* Input for this task
-- ==== Sys2Proof/Machine/Flags.lean ====
section
/-! DEFINITION. Sets of zones and conditions, levels, marks and masks that the manual computes from other state: the congestion
level, the effective admission level, the in-service set, the faulted-zone summary, the zone mask, the high mark. -/

namespace Sys2Proof.Machine

/-! ### Sets of zones and conditions -/

/-- The set of one zone. -/
def ZoneSet.single (z : Nat) : ZoneSet := 1#16 <<< z

/-- A zone is in a set. -/
def ZoneSet.has (set : ZoneSet) (z : Nat) : Bool := set.getLsbD z

/-- The zones of a set, rising. -/
def ZoneSet.toList (set : ZoneSet) : List Nat := (List.range Config.zones).filter set.getLsbD

/-- A set with one zone put in or taken out. -/
def ZoneSet.put (set : ZoneSet) (z : Nat) (isIn : Bool) : ZoneSet :=
  if isIn then set ||| ZoneSet.single z else set &&& ~~~ ZoneSet.single z

/-- The five conditions in the order of SET_FAULT_HANDLING (12.2). -/
def Condition.all : List Condition := [.untaken, .fwdFrameError, .revFrameError, .revSilent, .refUnlock]

/-- The bit of a condition in a fault set. -/
def Condition.bit : Condition → FaultSet
  | .untaken => 1
  | .fwdFrameError => 2
  | .revFrameError => 4
  | .revSilent => 8
  | .refUnlock => 16

/-- A condition is in a fault set. -/
def FaultSet.has (set : FaultSet) (c : Condition) : Bool := decide (set &&& c.bit ≠ 0)

/-- The value of one condition. -/
def PerCondition.get {α : Type} (p : PerCondition α) : Condition → α
  | .untaken => p.untaken
  | .fwdFrameError => p.fwdFrameError
  | .revFrameError => p.revFrameError
  | .revSilent => p.revSilent
  | .refUnlock => p.refUnlock

/-- Replaces the value of one condition. -/
def PerCondition.set {α : Type} (p : PerCondition α) (c : Condition) (v : α) : PerCondition α :=
  match c with
  | .untaken => { p with untaken := v }
  | .fwdFrameError => { p with fwdFrameError := v }
  | .revFrameError => { p with revFrameError := v }
  | .revSilent => { p with revSilent := v }
  | .refUnlock => { p with refUnlock := v }

/-! ### Levels -/

/-- The congestion level after the occupancy count has changed (R5). -/
def congestionAfter (level occupancy : Nat) : Nat :=
  if level = 3 ∧ 12288 ≤ occupancy then 2
  else if level = 2 ∧ 14336 ≤ occupancy then 1
  else if level = 1 ∧ occupancy < 13312 then 2
  else if level = 2 ∧ occupancy < 10240 then 3
  else level

/-- The effective admission level (R18). -/
def effectiveLevel (hostLevel congestion : Nat) (control : Bool) : Nat :=
  if control then min hostLevel congestion else hostLevel

/-- The effective admission level as it stands. -/
def State.effectiveLevel (s : State) : Nat :=
  Machine.effectiveLevel s.intake.hostLevel s.store.congestion s.intake.congestionControl

/-- The escalation step of an entry: 2 at level 0, else the lesser of its attempts and 2 (R2, R69). -/
def escalationStep (level attempts : Nat) : Nat := if level = 0 then 2 else min attempts 2

/-! ### Zones -/

/-- A zone of the Zone Monitor. -/
def Monitor.zone (m : Monitor) (z : Nat) : Zone := Table.get {} m.zones z

/-- Replaces a zone of the Zone Monitor. -/
def Monitor.setZone (m : Monitor) (z : Nat) (v : Zone) : Monitor := { m with zones := Table.set {} m.zones z v }

/-- The in-service set (R147). -/
def Monitor.inService (m : Monitor) : ZoneSet :=
  (List.range Config.zones).foldl
    (fun set z => if (m.zone z).state = .inService then set ||| ZoneSet.single z else set) 0

/-- The zones configured: IN_SERVICE or OUT_OF_SERVICE (R147). -/
def Monitor.configured (m : Monitor) (z : Nat) : Bool := decide ((m.zone z).state ≠ .unconfigured)

/-- The zone mask (R69): Z, its neighbours and the in-service set, from an escalation step on; an empty mask moves to the
next step. -/
def zoneMask (z : Nat) (neighbours inService : ZoneSet) (step : Nat) : ZoneSet :=
  let first := ZoneSet.single z &&& inService
  let second := (ZoneSet.single z ||| neighbours) &&& inService
  if step = 0 ∧ first ≠ 0 then first
  else if step ≤ 1 ∧ second ≠ 0 then second
  else inService

/-- A zone link of the Zone Link Unit. -/
def ZoneLinks.zone (l : ZoneLinks) (z : Nat) : ZoneLink := Table.get {} l.zones z

/-- Replaces a zone link. -/
def ZoneLinks.setZone (l : ZoneLinks) (z : Nat) (v : ZoneLink) : ZoneLinks := { l with zones := Table.set {} l.zones z v }

/-! ### The billing log -/

/-- Places available to the settlements still to come: 1,024 less the records held (R135). -/
def BillingLog.available (l : BillingLog) : Nat := Config.logPlaces - l.records.length

/-- Places neither holding a record nor set aside (R135). -/
def BillingLog.free (l : BillingLog) : Nat := l.available - (if l.setAside then 1 else 0)

/-- The sequence after a sequence: 0 is given to no record, no message and no notice (R137, R10, R163). -/
def nextNumber (n : Word32) : Word32 := if n + 1 = 0 then 1 else n + 1

end Sys2Proof.Machine
end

* Task prompt
From the listing above, output exactly the run of lines that starts with the line containing "one zone. -/" and ends with the line containing "p with fwdFrameError".

* Exercise response
/-- The set of one zone. -/
def ZoneSet.single (z : Nat) : ZoneSet := 1#16 <<< z

/-- A zone is in a set. -/
def ZoneSet.has (set : ZoneSet) (z : Nat) : Bool := set.getLsbD z

/-- The zones of a set, rising. -/
def ZoneSet.toList (set : ZoneSet) : List Nat := (List.range Config.zones).filter set.getLsbD

/-- A set with one zone put in or taken out. -/
def ZoneSet.put (set : ZoneSet) (z : Nat) (isIn : Bool) : ZoneSet :=
  if isIn then set ||| ZoneSet.single z else set &&& ~~~ ZoneSet.single z

/-- The five conditions in the order of SET_FAULT_HANDLING (12.2). -/
def Condition.all : List Condition := [.untaken, .fwdFrameError, .revFrameError, .revSilent, .refUnlock]

/-- The bit of a condition in a fault set. -/
def Condition.bit : Condition → FaultSet
  | .untaken => 1
  | .fwdFrameError => 2
  | .revFrameError => 4
  | .revSilent => 8
  | .refUnlock => 16

/-- A condition is in a fault set. -/
def FaultSet.has (set : FaultSet) (c : Condition) : Bool := decide (set &&& c.bit ≠ 0)

/-- The value of one condition. -/
def PerCondition.get {α : Type} (p : PerCondition α) : Condition → α
  | .untaken => p.untaken
  | .fwdFrameError => p.fwdFrameError
  | .revFrameError => p.revFrameError
  | .revSilent => p.revSilent
  | .refUnlock => p.refUnlock

/-- Replaces the value of one condition. -/
def PerCondition.set {α : Type} (p : PerCondition α) (c : Condition) (v : α) : PerCondition α :=
  match c with
  | .untaken => { p with untaken := v }
  | .fwdFrameError => { p with fwdFrameError := v }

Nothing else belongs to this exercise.